The country used this to issue a $1bn 15 year bond, at a time when it would not otherwise have had access to the international bond market.

A report by Rothschild, commissioned later by the World Bank, estimated a theoretical pricing benefit of 150bp-200bp.

Yet, in practice, these partial guarantees divide market participants. Whether the issuer uses a rolling guarantee structure like Ghana or a more complex dual tranche repackaging like the Bahamas' deal with the Inter-American Development Bank earlier this year, sovereign debt experts say the market fails to price the guarantees properly.

They therefore do not earn issuers a particularly worthwhile cost benefit, the sceptics argue.

GlobalCapital understands there are several loud voices among bond investors, sovereign debt advisers and within multilateral lenders themselves who would like to see the end of these partial guarantees.

Ghana’s announcement on Monday that it would restructure its debt could determine whether the product has a future — or consign it to the scrapheap forever.

The restructuring lays bare one of the major challenges of partial guarantees: nobody quite knows what they are worth.

Ghana has said it is halting payments on “certain categories” of its external debt, including international bonds, and early indications are that it will seek a principal haircut of at least 30%.

Yet, as GlobalCapital reported, even those very close to the process do not know what this means for the partially guaranteed 2030s.

As the Rothschild report notes, citing the bond prospectus, any restructuring of the bond is subject to the consent of the World Bank.

Is the World Bank going to step in to cover bondholders’ losses?
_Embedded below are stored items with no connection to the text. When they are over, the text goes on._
/-- The statements over forms run over lists that hold each of the 256 opcode bytes once. -/
theorem test_witness_forms_cover_every_opcode :
    let ops := (ldaForms 0 0 ++ ldxForms 0 0 ++ ldyForms 0 0 ++ staForms 0 0 ++ stxForms 0 0 ++ styForms 0 0 ++ taxForms ++
      tayForms ++ txaForms ++ tyaForms ++ tsxForms ++ txsForms ++ adcForms 0 0 ++ sbcForms 0 0 ++ andForms 0 0 ++
      oraForms 0 0 ++ eorForms 0 0 ++ bitForms 0 0 ++ cmpForms 0 0 ++ cpxForms 0 0 ++ cpyForms 0 0 ++ incForms 0 0 ++
      decForms 0 0 ++ inxForms ++ inyForms ++ dexForms ++ deyForms ++ aslAForms ++ aslForms 0 0 ++ lsrAForms ++
      lsrForms 0 0 ++ rolAForms ++ rolForms 0 0 ++ rorAForms ++ rorForms 0 0 ++ bccForms 0 ++ bcsForms 0 ++ beqForms 0 ++
      bneForms 0 ++ bmiForms 0 ++ bplForms 0 ++ bvcForms 0 ++ bvsForms 0 ++ jmpForms 0 ++ jsrForms 0 ++ rtsForms ++
      phaForms ++ plaForms ++ phpForms ++ plpForms ++ clcForms ++ secForms ++ cliForms ++ seiForms ++ cldForms ++
      sedForms ++ clvForms ++ nopForms ++ brkForms ++ rtiForms ++ laxForms 0 0 ++ saxForms 0 0 ++ dcpForms 0 0 ++
      isbForms 0 0 ++ sloForms 0 0 ++ rlaForms 0 0 ++ sreForms 0 0 ++ rraForms 0 0 ++ nopImpliedForms ++
      nopReadForms 0 0 ++ sbcUndocumentedForms 0 ++ ancForms 0 ++ arrForms 0 ++ asrForms 0 ++ lxaForms 0 ++
      shaForms 0 0 ++ sbxForms 0 ++ laeForms 0 ++ shxForms 0 ++ shyForms 0 ++ aneForms 0 ++ shsForms 0 ++
      jamForms).map Form.op
    ops.length = 256 ∧ ops.foldl (fun n o => n + 2 ^ o.toNat) 0 = 2 ^ 256 - 1 := by decide +kernel

theorem test_witness_ReadsGoToTheOwner :
    (0x1FFF : Word).toNat ≤ 0x1FFF ∧ 0x2000 ≤ (0x2000 : Word).toNat ∧ (0x2000 : Word).toNat ≤ 0x3FFF ∧
    (0x3FFF : Word).toNat ≤ 0x3FFF ∧ 0x4000 ≤ (0x4000 : Word).toNat ∧ (0x4017 : Word).toNat ≤ 0x4017 ∧
    0x4018 ≤ (0x4018 : Word).toNat ∧ (0x7FFF : Word).toNat ≤ 0x7FFF ∧ 0x8000 ≤ (0x8000 : Word).toNat ∧
    0x8000 ≤ (0xFFFF : Word).toNat := by decide

theorem test_witness_IndexedAndPointerModesAddress :
    (Operand.absolute 0x2007).mode ≠ .immediate ∧ resolve (.absolute 0x2007) (probe []) = .ok (0x2007, probe []) ∧
    (Operand.absoluteX 0x02FF).mode ≠ .immediate ∧
    resolve (.absoluteX 0x02FF) { probe [] with x := 0x01 } = .ok (0x0300, { probe [] with x := 0x01, extra := 1 }) :=
  ⟨by decide, rfl, by decide, rfl⟩

theorem test_witness_RamMirrorsEvery2K : 2047 < 2048 ∧ 3 < 4 ∧ 0 < 4 ∧ 511 < 512 ∧
    (memRead (BitVec.ofNat 16 2047) (memWrite (BitVec.ofNat 16 (2047 + 2048 * 3)) 0x5A (probe []))).1 = 0x5A := by decide

theorem test_witness_StackIsLifoAndWraps : (List.replicate 256 (0x5A : Byte)).length ≤ 256 := by
  decide +kernel

theorem test_witness_DirectMapperMirrors16K :
    (probe []).mapper = .direct ∧ (probe []).cart.prgLen = 32768 ∧
    ({ Cartridge.empty with prgLen := 16384 } : Cartridge).prgLen = 16384 ∧ 0x8000 ≤ (0xFFFF : Word).toNat ∧
    0xC000 ≤ (0xC000 : Word).toNat := by decide

theorem test_witness_FifthQualifyingWriteLatches :
    128 ≤ (0x80 : Byte).toNat ∧ (0x7F : Byte).toNat < 128 ∧ ({ shiftAtLoad with count := 3 } : ShiftRegs).count.val < 4 ∧
    shiftAtLoad.shift = 0 ∧ shiftAtLoad.count = 0 ∧ 0x8000 ≤ (0x8000 : Word).toNat ∧ 0x8000 ≤ (0xFFFF : Word).toNat ∧
    (shiftMachine shiftAtLoad).mapper = .shiftRegister shiftAtLoad := by
  decide
theorem test_witness_FifthQualifyingWriteLatches_edges :
    (shiftWrites shiftAtLoad [(0x8000, 0x7F), (0x8000, 0x01), (0x8000, 0x01), (0x8000, 0x01), (0x9FFF, 0x01)]).control = 0x1F ∧
    (shiftWrites shiftAtLoad [(0x8000, 0x01), (0x8000, 0x00), (0x8000, 0x00), (0x8000, 0x00), (0xA000, 0x01)]).chr0 = 0x11 ∧
    (shiftWrites shiftAtLoad [(0x8000, 0x01), (0x8000, 0x00), (0x8000, 0x00), (0x8000, 0x00), (0xDFFF, 0x01)]).chr1 = 0x11 ∧
    (shiftWrites shiftAtLoad [(0x8000, 0x01), (0x8000, 0x00), (0x8000, 0x00), (0x8000, 0x00), (0xE000, 0x01)]).prg = 0x11 := by
  decide

theorem test_witness_ShiftMapperSelectsPrgBanks :
    (shiftMachine shiftAtLoad).mapper = .shiftRegister shiftAtLoad ∧ (shiftMachine shiftAtLoad).cart.prgLen = 16384 * 4 ∧
    1 ≤ 4 ∧ 0x8000 ≤ (0xBFFF : Word).toNat ∧
    ({ shiftMachine shiftAtLoad with cart := { Cartridge.empty with prgLen := 16384 } } : State).cart.prgLen = 16384 * 1 := by
  decide

theorem test_witness_LatchWritesSelectByAddress : 0x8000 ≤ (0x9FFF : Word).toNat ∧ 0x8000 ≤ (0xF000 : Word).toNat ∧
    (latchMachine (.latchA latchRegs)).mapper = .latchA latchRegs ∧
    (latchMachine (.latchB latchRegs)).mapper = .latchB latchRegs := by decide

theorem test_witness_PatternReadUsesTheOldLatch :
    (latchMachine (.latchB latchRegs)).mapper = (if true then .latchB latchRegs else .latchA latchRegs) ∧
    (latchMachine (.latchA latchRegs)).mapper = (if false then .latchB latchRegs else .latchA latchRegs) ∧
    (latchMachine (.latchA latchRegs)).cart.chrIsRam = false ∧
    (latchMachine (.latchB latchRegs)).cart.chrIsRam = false := by decide
/-- On a CHR RAM the byte is open and the latch is set all the same. -/
theorem test_witness_PatternReadUsesTheOldLatch_chr_ram :
    let s := { latchMachine (.latchA latchRegs) with cart := { Cartridge.empty with chrIsRam := true } }
    s.mapper = (if false then .latchB latchRegs else .latchA latchRegs) ∧ s.cart.chrIsRam = true ∧
    (readChr s 0x0FD8 false).2.mapper = .latchA { latchRegs with latch0 := .fd } ∧ usesChrRam s = true := ⟨rfl, rfl, rfl, rfl⟩

theorem test_witness_LatchMappersSelectPrgBanks :
    1 ≤ 1 ∧ 0x8000 ≤ (0xA000 : Word).toNat ∧ (latchMachine (.latchA latchRegs)).cart.prgLen = 8192 * 16 ∧
    (latchMachine (.latchB latchRegs)).cart.prgLen = 16384 * 8 ∧
    (∃ s : State, s.mapper = .latchA latchRegs ∧ s.cart.prgLen = 8192 * 1) ∧
    (∃ s : State, s.mapper = .latchB latchRegs ∧ s.cart.prgLen = 16384 * 1) :=
  ⟨by decide, by decide, rfl, rfl,
    ⟨{ latchMachine (.latchA latchRegs) with cart := { Cartridge.empty with prgLen := 8192 } }, rfl, rfl⟩,
    ⟨{ latchMachine (.latchB latchRegs) with cart := { Cartridge.empty with prgLen := 16384 } }, rfl, rfl⟩⟩

theorem test_witness_ChrBanksAndMirroring :
    (probe []).mapper = .direct ∧ (probe []).cart.chrIsRam = false ∧
    (shiftMachine shiftAtLoad).mapper = .shiftRegister shiftAtLoad ∧ (shiftMachine shiftAtLoad).cart.chrIsRam = false ∧
    ((latchMachine (.latchA latchRegs)).mapper = .latchA latchRegs ∨
      (latchMachine (.latchA latchRegs)).mapper = .latchB latchRegs) ∧
    (State.reset.mapper = .direct ∧
      ({ State.reset with cart := { Cartridge.empty with chrIsRam := true } } : State).cart.chrIsRam = true) := by decide

theorem test_witness_NmiIsTakenWhateverIIs :
    ({ probe [] with nmiPending := true } : State).nmiPending = true ∧ (probe []).tickInputs = quiet :: [quiet] ∧
    ({ probe [] with nmiPending := true, p := 0x20 } : State).nmiPending = true := ⟨rfl, rfl, rfl⟩

theorem test_witness_IrqIsTakenOnlyWhenIIsClear :
    (probe []).nmiPending = false ∧ (probe []).irqPending = false ∧ getFlag .I (probe []).p = true ∧
    ({ probe [] with irqPending := true, p := 0x20 } : State).irqPending = true ∧
    getFlag .I ({ probe [] with irqPending := true, p := 0x20 } : State).p = false ∧
    (probe []).tickInputs = quiet :: [quiet] := ⟨rfl, rfl, rfl, rfl, rfl, rfl⟩

theorem test_witness_TickKeepsTheCoreAndPrg : ({ probe [] with nmiPending := true } : State).nmiPending = true ∧
    (probe []).mapper = .direct ∧ (shiftMachine shiftAtLoad).mapper = .shiftRegister shiftAtLoad ∧
    (latchMachine (.latchA latchRegs)).mapper = .latchA latchRegs ∧
    (latchMachine (.latchB latchRegs)).mapper = .latchB latchRegs ∧ (probe []).tickInputs = quiet :: [quiet] :=
  ⟨rfl, rfl, rfl, rfl, rfl, rfl⟩
/-- A tick whose environment makes one pattern read at 0x0FD8 (M9): the latch is set and the bank registers stay. -/
theorem test_tick_pattern_read_sets_the_latch :
    (tick 1 { latchMachine (.latchA latchRegs) with
      tickInputs := [{ quiet with chrReads := [0x0FD8] }] }).mapper = .latchA { latchRegs with latch0 := .fd } := rfl

theorem test_witness_AdcThenSbcGivesA : getFlag .C 0x24 = !getFlag .C 0x25 ∧ getFlag .C 0x25 = getFlag .C 0x25 ∧
    (sbcCore (adcCore 0x10 0x01 0x25).1 0x01 0x24).1 = 0x10 ∧ (sbcCore (adcCore 0x10 0x01 0x24).1 0x01 0x24).1 = 0x0F := by
  decide

end Sys2Proof.Tests
end

namespace Sys2Proof.Machine

/-! ### Soundness over an iteration: the state invariant, the cartridge, the Faulted status (10_state.md R26, R30, R35) -/

/-- A raised fault is not a next state. -/
theorem faultOf_ne_next (r : FaultReason) (s t : State) : faultOf r s ≠ .next t := by
  cases r <;> nofun

theorem unsupported_ne_next (op : Byte) (s t : State) : unsupported op s ≠ .next t :=
  faultOf_ne_next (.unsupportedInstruction op (s.pc - 1)) _ t

/-- A step that answers a next state was taken from a Running machine. -/
theorem running_of_step_next {s t : State} (h : step s = .next t) : s.status = .running := by
  cases hs : s.status with
  | running => rfl
  | faulted r =>
    rw [step_faulted hs] at h
    exact absurd h (faultOf_ne_next r s t)

/-- Whatever an instruction does, a step that answers a next state keeps what every part of the iteration keeps. -/
theorem step_kept {s t : State} (h : step s = .next t) : Kept s t := by
  obtain ⟨i, d, u, -, touched, ⟨v, -, effect, hstep⟩ | ⟨op, -, hstep⟩⟩ := step_cases (running_of_step_next h)
  · obtain rfl : finish d v = t := by simpa [hstep] using h
    have toFetched : Kept (pollInterrupts s) u :=
      ((Effect.registers _ _ _ _ _ _ _ _ _ _ id).trans touched.effect).kept
    exact (((pollInterrupts_kept s).trans toFetched).trans effect.kept).trans (finish_kept d v)
  · rw [hstep] at h
    exact absurd h (unsupported_ne_next op u t)

/-- The loader's check looks at the mapper's variant alone, not at its registers (70 R362). -/
theorem cartridgeOk_of_sameVariant {m n : Mapper} (h : SameVariant m n) (c : Cartridge) :
    cartridgeOk n c = cartridgeOk m c :=
  match m, n, h with
  | .direct, .direct, _ => rfl
  | .shiftRegister _, .shiftRegister _, _ => rfl
  | .latchA _, .latchA _, _ => rfl
  | .latchB _, .latchB _, _ => rfl

/-- What an iteration keeps is enough for the invariant. -/
theorem Kept.inv {s t : State} (k : Kept s t) (h : s.Inv) : t.Inv := by
  obtain ⟨hstatus, hbit, hram, hcart⟩ := h
  refine ⟨k.status.trans hstatus, k.bitFive hbit, k.ramForm hram, ?_⟩
  rw [k.cart, cartridgeOk_of_sameVariant k.variant]
  exact hcart

theorem hostReset_status (s : State) : (hostReset s).status = .running := by
  simp [hostReset, Params.resetTicks]

/-- Settles O10: what every part of an iteration keeps carries the invariant over. -/
theorem stepKeepsSoundMachine : Obligations.StepKeepsSoundMachine :=
  fun _ _ inv hstep => (step_kept hstep).inv inv

/-- Settles O12: the cartridge and the mapper's variant are among what an iteration keeps. -/
theorem stepNeverChangesTheCartridge : Obligations.StepNeverChangesTheCartridge :=
  fun _ _ hstep => ⟨(step_kept hstep).cart, (step_kept hstep).variant⟩

/-- Settles O7: the step of a Faulted machine is its fault again, for both reasons; reset writes Running. -/
theorem faultedMachineTakesNoIteration : Obligations.FaultedMachineTakesNoIteration := by
  intro s op m opaddr
  refine ⟨fun h => ?_, fun h => ?_, hostReset_status s⟩
  · rw [step_faulted h]; rfl
  · rw [step_faulted h]; rfl

/-- The blank cartridge is one the loader accepts for the direct mapper (70 R362). -/
theorem cartridgeOk_empty : cartridgeOk .direct Cartridge.empty = true := by decide

/-- Settles O11: the pattern of reset, no cell in RAM, and the blank cartridge. -/
theorem resetIsSound : Obligations.ResetIsSound :=
  ⟨rfl, rfl, Memory.wf_nil 2048, cartridgeOk_empty⟩

end Sys2Proof.Machine

namespace Sys2Proof.Machine

/-! ### The owners of the address space (20_memory.md R51 to R59) -/

theorem regionOf_eq_ram_iff (a : Word) : regionOf a = .ram ↔ a.toNat ≤ 0x1FFF := by
  unfold regionOf; split_ifs <;> simp <;> omega

theorem regionOf_eq_ppu_iff (a : Word) : regionOf a = .ppu ↔ 0x2000 ≤ a.toNat ∧ a.toNat ≤ 0x3FFF := by
  unfold regionOf; split_ifs <;> simp <;> omega

theorem regionOf_eq_io_iff (a : Word) : regionOf a = .io ↔ 0x4000 ≤ a.toNat ∧ a.toNat ≤ 0x4017 := by
  unfold regionOf; split_ifs <;> simp <;> omega

theorem regionOf_eq_unmapped_iff (a : Word) : regionOf a = .unmapped ↔ 0x4018 ≤ a.toNat ∧ a.toNat ≤ 0x7FFF := by
  unfold regionOf; split_ifs <;> simp <;> omega

theorem regionOf_eq_mapper_iff (a : Word) : regionOf a = .mapper ↔ 0x8000 ≤ a.toNat := by
  unfold regionOf; split_ifs <;> simp <;> omega

/-- RAM repeats every 2048 addresses (R54). -/
theorem ramIndex_eq_mod (a : Word) : ramIndex a = a.toNat % 2048 := by
  unfold ramIndex
  rw [BitVec.toNat_and]
  exact Nat.and_two_pow_sub_one_eq_mod a.toNat 11

/-- The PPU window repeats every 8 addresses (R55). -/
theorem ppuReg_eq_mod (a : Word) : ppuReg a = BitVec.ofNat 16 (a.toNat % 8) := by
  apply BitVec.eq_of_toNat_eq
  have mask : (ppuReg a).toNat = a.toNat % 8 := by
    unfold ppuReg
    rw [BitVec.toNat_and]
    exact Nat.and_two_pow_sub_one_eq_mod a.toNat 3
  rw [mask, BitVec.toNat_ofNat]
  omega

/-! ### Bus reads (R52, R58, R64) -/

/-- A machine that differs in RAM, the mapper and the record of the environment keeps every register and flag. -/
theorem keeps_bus (s : State) (ram : Memory) (mapper : Mapper) (answers : List Byte) (draws : Nat)
    (events : List BusEvent) :
    Keeps [] [] s
      { s with ram := ram, mapper := mapper, devAnswers := answers, draws := draws, events := events } :=
  ⟨fun r _ => by cases r <;> rfl, fun _ _ => rfl, rfl, rfl, rfl, rfl, rfl, rfl⟩

/-- A device read with a stated answer takes it (R58). -/
theorem devRead_stated {s : State} {v : Byte} {rest : List Byte} (h : s.devAnswers = v :: rest) (dev : Device)
    (reg : Word) :
    devRead dev reg s = (v, { s with devAnswers := rest, events := .devRead dev reg v :: s.events }) := by
  unfold devRead; rw [h]

/-- A device read with no stated answer left draws a free value (R58, log entry 4). -/
theorem devRead_free {s : State} (h : s.devAnswers = []) (dev : Device) (reg : Word) :
    devRead dev reg s = (Config.devAnswer s.draws,
      { s with draws := s.draws + 1, events := .devRead dev reg (Config.devAnswer s.draws) :: s.events }) := by
  unfold devRead; rw [h]

theorem devRead_answers (dev : Device) (reg : Word) (s : State) : DeviceAnswers dev reg s (devRead dev reg s) := by
  cases h : s.devAnswers with
  | nil =>
    rw [devRead_free h]
    exact ⟨.inr ⟨h, h, rfl, rfl⟩, rfl, keeps_bus s s.ram s.mapper s.devAnswers _ _, ⟨fun _ => rfl, rfl⟩, rfl, rfl⟩
  | cons v rest =>
    rw [devRead_stated h]
    exact ⟨.inl ⟨h, rfl⟩, rfl, keeps_bus s s.ram s.mapper rest s.draws _, ⟨fun _ => rfl, rfl⟩, rfl, rfl⟩

theorem memRead_of_ppu {a : Word} {s : State} (h : regionOf a = .ppu) : memRead a s = devRead .ppu (ppuReg a) s := by
  simp [memRead, h]

theorem memRead_of_io {a : Word} {s : State} (h : regionOf a = .io) : memRead a s = devRead .io a s := by
  simp [memRead, h]

theorem memRead_of_unmapped {a : Word} {s : State} (h : regionOf a = .unmapped) : memRead a s = (0x00, s) := by
  simp [memRead, h]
For that to happen, if the World Bank is to preserve its preferred creditor status, Ghana would have to make sure it paid back the World Bank.

For the guarantee to be worth anything, holders of the World Bank-backed bond must receive materially better treatment in the restructuring than those owning Ghana’s conventional bonds.

If not, the market may not assign any pricing benefit at all to future deals.

Perhaps the simplest option for Ghana is to exclude the 2030 bond from the restructuring and keep paying. But other creditors are hardly going to accept being fully subordinated to 100% of a bond of which only 40% is guaranteed.

And will sovereigns want to issue bonds with guarantees if it turns out that, when trouble hits, these guarantees are of little use?

If we are to see partial MDB guarantees in EM sovereign debt ever again, issuers, investors and the guarantor must be happy enough at the conclusion of the Ghana negotiations that justice has been done. It is not clear an elegant solution is possible.